MIPS versus MSUs: What’s the Difference?

How do we rate the capacity of IBM System Z mainframe hardware? Well, these days, IBM publishes the capacity rating of every mainframe that they sell in MSUs, not MIPS. But let’s not get ahead of ourselves.

When people discuss mainframe capacity, they often talk in terms of MIPS. But what does MIPS mean? And what is an MSU?

A Little Bit of MIPS History

Starting at the beginning, the question to ask is, “What is MIPS?” Or should it be “What are MIPS?” Well, MIPS is actually an acronym, and it stands for Millions of Instructions Per Second. So there really is no such thing as a MIP because MIPS is not plural. As the name implies, MIPS stands for the number of instructions that a particular mainframe can process using a second of operating time.
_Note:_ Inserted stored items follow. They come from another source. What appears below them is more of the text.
/-! `describeTable`. -/
@[simp] theorem describeTable_cfg (ch : Slot) (t : TableId) (s : State) :
    (describeTable ch t s).cfg = s.cfg := by cases ch <;> rfl
@[simp] theorem describeTable_fx (ch : Slot) (t : TableId) (s : State) :
    (describeTable ch t s).fx = s.fx := by cases ch <;> rfl
@[simp] theorem describeTable_prodOpen (ch : Slot) (t : TableId) (s : State) :
    (describeTable ch t s).prodOpen = s.prodOpen := by cases ch <;> rfl
@[simp] theorem describeTable_prodLine (ch : Slot) (t : TableId) (s : State) :
    (describeTable ch t s).prodLine = s.prodLine := by cases ch <;> rfl
@[simp] theorem describeTable_v (ch : Slot) (t : TableId) (s : State) :
    (describeTable ch t s).v = s.v := by cases ch <;> rfl
@[simp] theorem describeTable_phase (ch : Slot) (t : TableId) (s : State) :
    (describeTable ch t s).phase = s.phase := by cases ch <;> rfl
@[simp] theorem describeTable_run (ch : Slot) (t : TableId) (s : State) :
    (describeTable ch t s).run = s.run := by cases ch <;> rfl
@[simp] theorem describeTable_lastDone (ch : Slot) (t : TableId) (s : State) :
    (describeTable ch t s).lastDone = s.lastDone := by cases ch <;> rfl
@[simp] theorem describeTable_dispValid (ch : Slot) (t : TableId) (s : State) :
    (describeTable ch t s).dispValid = s.dispValid := by cases ch <;> rfl
@[simp] theorem describeTable_dispBuf (ch : Slot) (t : TableId) (s : State) :
    (describeTable ch t s).dispBuf = s.dispBuf := by cases ch <;> rfl
@[simp] theorem describeTable_scalePending (ch : Slot) (t : TableId) (s : State) :
    (describeTable ch t s).scalePending = s.scalePending := by cases ch <;> rfl
@[simp] theorem describeTable_scaleActive (ch : Slot) (t : TableId) (s : State) :
    (describeTable ch t s).scaleActive = s.scaleActive := by cases ch <;> rfl
@[simp] theorem describeTable_fifo (ch : Slot) (t : TableId) (s : State) :
    (describeTable ch t s).fifo = s.fifo := by cases ch <;> rfl
@[simp] theorem describeTable_lineBuf (ch : Slot) (t : TableId) (s : State) :
    (describeTable ch t s).lineBuf = s.lineBuf := by cases ch <;> rfl
@[simp] theorem describeTable_fb (ch : Slot) (t : TableId) (s : State) :
    (describeTable ch t s).fb = s.fb := by cases ch <;> rfl
@[simp] theorem describeTable_race (ch : Slot) (t : TableId) (s : State) :
    (describeTable ch t s).race = s.race := by cases ch <;> rfl
@[simp] theorem describeTable_serRem (ch : Slot) (t : TableId) (s : State) :
    (describeTable ch t s).serRem = s.serRem := by cases ch <;> rfl
@[simp] theorem describeTable_cnt (ch : Slot) (t : TableId) (s : State) :
    (describeTable ch t s).cnt = s.cnt := by cases ch <;> rfl
@[simp] theorem describeTable_out (ch : Slot) (t : TableId) (s : State) :
    (describeTable ch t s).out = s.out := by cases ch <;> rfl
@[simp] theorem describeTable_ring (ch : Slot) (t : TableId) (s : State) :
    (describeTable ch t s).ring = s.ring := by cases ch <;> rfl
@[simp] theorem describeTable_wr (ch : Slot) (t : TableId) (s : State) :
    (describeTable ch t s).wr = s.wr := by cases ch <;> rfl
@[simp] theorem describeTable_rd (ch : Slot) (t : TableId) (s : State) :
    (describeTable ch t s).rd = s.rd := by cases ch <;> rfl
@[simp] theorem describeTable_last (ch : Slot) (t : TableId) (s : State) :
    (describeTable ch t s).last = s.last := by cases ch <;> rfl
@[simp] theorem describeTable_audTick (ch : Slot) (t : TableId) (s : State) :
    (describeTable ch t s).audTick = s.audTick := by cases ch <;> rfl
@[simp] theorem describeTable_audTrace (ch : Slot) (t : TableId) (s : State) :
    (describeTable ch t s).audTrace = s.audTrace := by cases ch <;> rfl
@[simp] theorem describeTable_audOwner (ch : Slot) (t : TableId) (s : State) :
    (describeTable ch t s).audOwner = s.audOwner := by cases ch <;> rfl
@[simp] theorem describeTable_mDesc (ch : Slot) (t : TableId) (s : State) :
    (describeTable ch t s).mDesc = s.mDesc := by cases ch <;> rfl
@[simp] theorem describeTable_mCmd (ch : Slot) (t : TableId) (s : State) :
    (describeTable ch t s).mCmd = s.mCmd := by cases ch <;> rfl
@[simp] theorem describeTable_port (ch : Slot) (t : TableId) (s : State) :
    (describeTable ch t s).port = s.port := by cases ch <;> rfl
@[simp] theorem describeTable_inbox (ch : Slot) (t : TableId) (s : State) :
    (describeTable ch t s).inbox = s.inbox := by cases ch <;> rfl
@[simp] theorem describeTable_fresh (ch : Slot) (t : TableId) (s : State) :
    (describeTable ch t s).fresh = s.fresh := by cases ch <;> rfl
@[simp] theorem describeTable_epoch (ch : Slot) (t : TableId) (s : State) :
    (describeTable ch t s).epoch = s.epoch := by cases ch <;> rfl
Historically, mainframe computers were measured in terms of MIPS, that is, the number of instructions that could be processed per second. MIPS was used as a way to measure the general computing capacity of a mainframe. Of course, other large servers can be measured using MIPS, too, but we will focus on mainframes here.

Benchmark runs are usually conducted to attribute a capacity in MIPS to a particular computer. The larger the number of MIPS assigned to a computer, the larger the workload it can process. Over time, MIPS no longer translated to an actual millions of instructions per second that a computer could process.

Why is that so? Well, there are differences in the ways that different models of IBM System Z mainframes work, making it difficult to translate capacity in MIPS from model to model. Furthermore, different types of workload and settings can impact how MIPS are measured. Things like the amount and efficiency of memory available, the speed of I/O devices, and the mixture and complexity of the workloads being run all conspired to make MIPS mean something different.

These days, MIPS are a somewhat obsolete way of comparing the CPU capacity across different mainframe models and hardware configurations. Instead, we talk about MSUs.

What About MSUs Then?

Instead of MIPS, most capacity planners measure mainframe capacity using MSUs, which is a more modern measurement. As mentioned at the top of the article, IBM publishes the capacity rating of every mainframe it sells in terms of MSUs.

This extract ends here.